**Assigned task**
If a line includes "handPresence", copy it out of the entries.

────

/-- R167: a transaction with a unit that drew no valid reply. A third miss makes the unit ABSENT before an eighth check error brings the fallback
(the model's choice, log entry 36: R169 and R175 put both in one event and give no order). -/
def unheard (a : Nat) (o : LoopOutcome) (s : State) : State :=
  match o with
  | .garbled => countGarbled a (miss a s)
  | .noReply | .valid _ _ => miss a s

def endTransaction (s : State) : State := mapLoop (fun u => { u.unsend with transaction := none, drives := false }) s

/-! ## POLL -/

/-- R168: the contents of a good poll reply taken. -/
def takePoll (a : Nat) (b : LoopBody) (s : State) : State :=
  match b with
  | .lampPoll r => mapRow a (fun x => { x with room := r }) s
  | .callPoll n p => unitReport a n p (mapRow a (fun x => { x with lastSerial := n, progress := p }) s)
  | _ => s

/-- R165: the next poll is due one period after this one began, if the unit is still PRESENT. The period is in ms. -/
def scheduleNext (a began : Nat) (s : State) : State :=
  mapRow a (fun r => if r.present then { r with nextPoll := some (began + s.settings.loop.pollPeriod * 10) } else r) s

/-- The end of a POLL. -/
def endPoll (a : Nat) (o : LoopOutcome) (s : State) : State :=
  match o with
  | .valid b good =>
    let s1 := heard a good s
    if good then takePoll a b s1 else s1
  | .garbled | .noReply => unheard a o s

/-! ## SET and READ -/

/-- R167: the SET has been taken; its item leaves its lane and the Light Engine is told. -/
def completeSet (a : Nat) (s : State) : State := onField (Field.taken a) (mapLoop (Loop.removeSet a) s)

/-- R167: the room that an answer leaves. -/
def roomAfter : SetAnswer → Room
  | .taken => .room
  | .takenFull | .refused => .full

/-- R167: an answer's effect on the row and on "promise broken", which comes after that on "unit bad data" (R168; the model's choice, log entry
35: R167 and R168 give no order of the two faults). -/
def takeAnswer (a : Nat) (x : SetAnswer) (good : Bool) (s : State) : State :=
  let s1 := heard a good (mapRow a (fun r => { r with room := roomAfter x }) s)
  match x with
  | .taken | .takenFull => clearUnitFault a .promiseBroken s1
  | .refused => if (s1.settings.loopRow a).mode = .streamed then raiseUnitFault a .promiseBroken s1 else s1

/-- R170: whether the row is still PRESENT. -/
def stillPresent (a : Nat) (s : State) : Bool := (s.loop.row a).any (·.present)

/-- The end of a SET; a held one that was taken goes on to its READ (R167, R170). -/
def endSet (a : Nat) (sent : List Nat) (held : Bool) (o : LoopOutcome) (s : State) : State :=
  match o with
  | .valid (.setAnswer .refused) good => takeAnswer a .refused good (endTransaction s)
  | .valid (.setAnswer x) good =>
    if held then mapLoop (Loop.begin (.read a sent) s.settings.loop.replyWindow s.clock.now) (takeAnswer a x good s)
    else completeSet a (takeAnswer a x good (endTransaction s))
  | .valid _ _ | .garbled | .noReply => unheard a o (endTransaction s)

/-- R170: the verdict's effects, in the order of the rule. -/
def takeVerdict (a : Nat) (confirmed : Bool) (s : State) : State :=
  let s1 := if confirmed then clearUnitFault a .levelUnconfirmed s else raiseUnitFault a .levelUnconfirmed s
  completeSet a (onField (Field.verdict a confirmed) s1)

/-- The end of a READ of a held exchange (R170). A miss sends the READ again while the unit stays PRESENT. "Unit bad data" is raised or cleared
before "level unconfirmed" (R168; the model's choice, log entry 35: R168 and R170 give no order of the two faults). -/
def endRead (a : Nat) (sent : List Nat) (o : LoopOutcome) (s : State) : State :=
  match o with
  | .valid (.levels ls) good => takeVerdict a (good && ls == sent) (heard a good (endTransaction s))
  | .valid _ _ | .garbled | .noReply =>
    let s1 := unheard a o s
    if stillPresent a s1 then mapLoop (Loop.begin (.read a sent) s1.settings.loop.replyWindow s1.clock.now) s1 else endTransaction s1

/-! ## Findings -/

/-- R171: the identity is of the expected kind, and for CALL of the area in the CALLS section. An address for which that section holds no area
matches no call unit (the model's choice, log entry 35: R171 speaks of an area that the section has). -/
def matchesExpected (v : Settings) (a : Nat) (kind : UnitKind) (area : Nat) : Bool :=
  (v.loopRow a).expected == kind && (kind != .call || (v.callUnit a).any (·.area == area))

/-- R171: the found kind recorded. -/
def recordKind (a : Nat) (kind : UnitKind) (s : State) : State := mapRow a (fun r => { r with found := kind }) s

/-- R171: a finding is reported at once, but in STARTING it is held back until the survey's end (R172). -/
def unlessStarting (f : State → State) (s : State) : State := if s.loop.state = .starting then s else f s

/-- The outputs of an identity, for a lamp unit. -/
def outputsOf (kind : UnitKind) (outputs : Nat) : Option Nat := if kind = .lamp then some outputs else none

/-- The area of an identity, for a call unit. -/
def areaFound (kind : UnitKind) (area : Nat) : Option Nat := if kind = .call then some area else none

/-- R171: the row of a unit of the expected kind. -/
def UnitRow.identified (kind : UnitKind) (outputs area : Nat) (r : UnitRow) : UnitRow :=
  { r with found := kind, outputs := outputsOf kind outputs, area := areaFound kind area, misses := 0 }

/-- R171: a unit of the expected kind found where none was in service. -/
def becomePresent (a : Nat) (kind : UnitKind) (outputs area : Nat) (s : State) : State :=
  let s1 := mapRow a (fun r => { r.identified kind outputs area with present := true, room := .room, nextPoll := some s.clock.now }) s
  let s2 := clearUnitFault a .unitKindMismatch (clearUnitFault a .unitAbsent s1)
  unlessStarting (fun s => presenceNotice a (outputsOf kind outputs) (areaFound kind area)
    (reportPresence a (outputsOf kind outputs) s)) s2

/-- R171: a PRESENT unit of the expected kind found again. -/
def foundAgain (a : Nat) (kind : UnitKind) (outputs area : Nat) (r : UnitRow) (s : State) : State :=
  let s1 := mapRow a (fun r => r.identified kind outputs area) s
  if kind = .lamp ∧ r.outputs ≠ some outputs then
    unlessStarting (fun s => presenceNotice a (some outputs) none (reportPresence a (some outputs) s)) s1
  else s1

/-- R171: a unit of the wrong kind or area. At an ABSENT row too the notice carries the address, the kind expected and the uptime (the model's
choice, log entry 36: R171 does not say what it carries). -/
def foundMismatch (a : Nat) (r : UnitRow) (s : State) : State :=
  let e := (s.settings.loopRow a).expected
  let n := Notice.kindMismatch a e s.uptime
  if r.present then goAbsent a e (some .unitKindMismatch) n s
  else if holdsUnitFault a .unitKindMismatch s then s
  else unlessStarting (loopNotice n) (clearUnitFault a .unitAbsent (raiseUnitFault a .unitKindMismatch s))

/-- R171: a unit at an address expected NONE. The notice carries the address alone (the model's choice, log entry 36: R171 does not say what it
carries). -/
def foundUnexpected (a : Nat) (s : State) : State :=
  if holdsUnitFault a .unexpectedUnit s then s
  else unlessStarting (loopNotice (.unexpectedUnit a)) (raiseUnitFault a .unexpectedUnit s)

/-- R171: a valid reply to a probe. Of a unit of the wrong kind or area the found kind is recorded, at a PRESENT row too, and neither its
outputs nor its area (the model's choice, log entry 36: R171 names the found kind for an ABSENT row and nothing for a PRESENT one). -/
def takeIdentity (a : Nat) (kind : UnitKind) (outputs area : Nat) (s : State) : State :=
  match s.loop.row a with
  | none => s
  | some r =>
    if (s.settings.loopRow a).expected = .none then foundUnexpected a (recordKind a kind s)
    else if matchesExpected s.settings a kind area then
      if r.present then foundAgain a kind outputs area r s else becomePresent a kind outputs area s
    else foundMismatch a r (recordKind a kind s)

/-- R171: a probe without a valid reply. -/
def takeNothing (a : Nat) (o : LoopOutcome) (s : State) : State :=
  match s.loop.row a with
  | none => s
  | some r =>
    if r.present then miss a (if o = .noReply then recordKind a .none s else s)
    else
      let s1 := recordKind a .none s
      if (s.settings.loopRow a).expected = .none then clearUnitFault a .unexpectedUnit s1
      else if holdsUnitFault a .unitKindMismatch s1 then raiseUnitFault a .unitAbsent (clearUnitFault a .unitKindMismatch s1)
      else s1

/-- R171, R175: the finding of one probe. What the finding does comes before the check error of a GARBLED one (the order of log entry 36, as
in `unheard`). -/
def takeFinding (a : Nat) (o : LoopOutcome) (s : State) : State :=
  match o with
  | .valid (.identity kind outputs area) good => takeIdentity a kind outputs area (heard a good s)
  | .garbled => countGarbled a (takeNothing a o s)
  | .valid _ _ | .noReply => takeNothing a o s

/-! ## Surveys -/

/-- R172: the addresses of a kind of finding. -/
def Loop.addressesWhere (u : Loop) (p : UnitRow → Bool) : List Nat := (u.rows.filter p).map (·.address)

/-- Whether a unit is expected at a row and is neither PRESENT nor mismatched. -/
def missingRow (v : Settings) (r : UnitRow) : Bool :=
  (v.loopRow r.address).expected != .none && !r.present && !r.faultsHeld.contains .unitKindMismatch

/-- R172, R174: the lists of "survey done". -/
def surveyLists (v : Settings) (u : Loop) : SurveyLists where
  present := u.addressesWhere (·.present)
  missing := u.addressesWhere (missingRow v)
  mismatched := u.addressesWhere (·.faultsHeld.contains .unitKindMismatch)
  unexpected := u.addressesWhere (·.faultsHeld.contains .unexpectedUnit)

/-- R172: "unit absent" for a missing unit of the start-up survey. -/
def raiseMissing (s : State) (a : Nat) : State := if holdsUnitFault a .unitAbsent s then s else raiseUnitFault a .unitAbsent s

/-- R172: the presence report of one PRESENT unit at the end of the start-up survey. -/
def handPresence (s : State) (a : Nat) : State :=
  match s.loop.row a with
  | none => s
  | some r => reportPresence a r.outputs s

/-- R172: the end of the start-up survey, and the rest of start-up (R195). Its notice "survey done" carries the number of RETRAIN requests absorbed
too (the model's choice, log entry 37: R172 does not list that number, and R174 says only that the notice answers them). -/
def endStartUpSurvey (v : Survey) (s : State) : State :=
  let s1 := (s.loop.addressesWhere (missingRow s.settings)).foldl raiseMissing s
  let s2 := (s1.loop.addressesWhere (·.present)).foldl handPresence s1
  let s3 := mapLoop (fun u => { u.newPeriod s2.uptime s2.settings.loop.surveyPeriod with state := .running, survey := none }) s2
  endStartUp (loopNotice (.surveyDone .startUp v.retrains (surveyLists s3.settings s3.loop)) s3)

/-- R174: the end of a full survey. -/
def endFullSurvey (v : Survey) (s : State) : State :=
  let s1 := mapLoop (fun u => { u with survey := none }) s
  loopNotice (.surveyDone .retrain v.retrains (surveyLists s1.settings s1.loop)) s1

────

**Result**
def handPresence (s : State) (a : Nat) : State :=
  let s2 := (s1.loop.addressesWhere (·.present)).foldl handPresence s1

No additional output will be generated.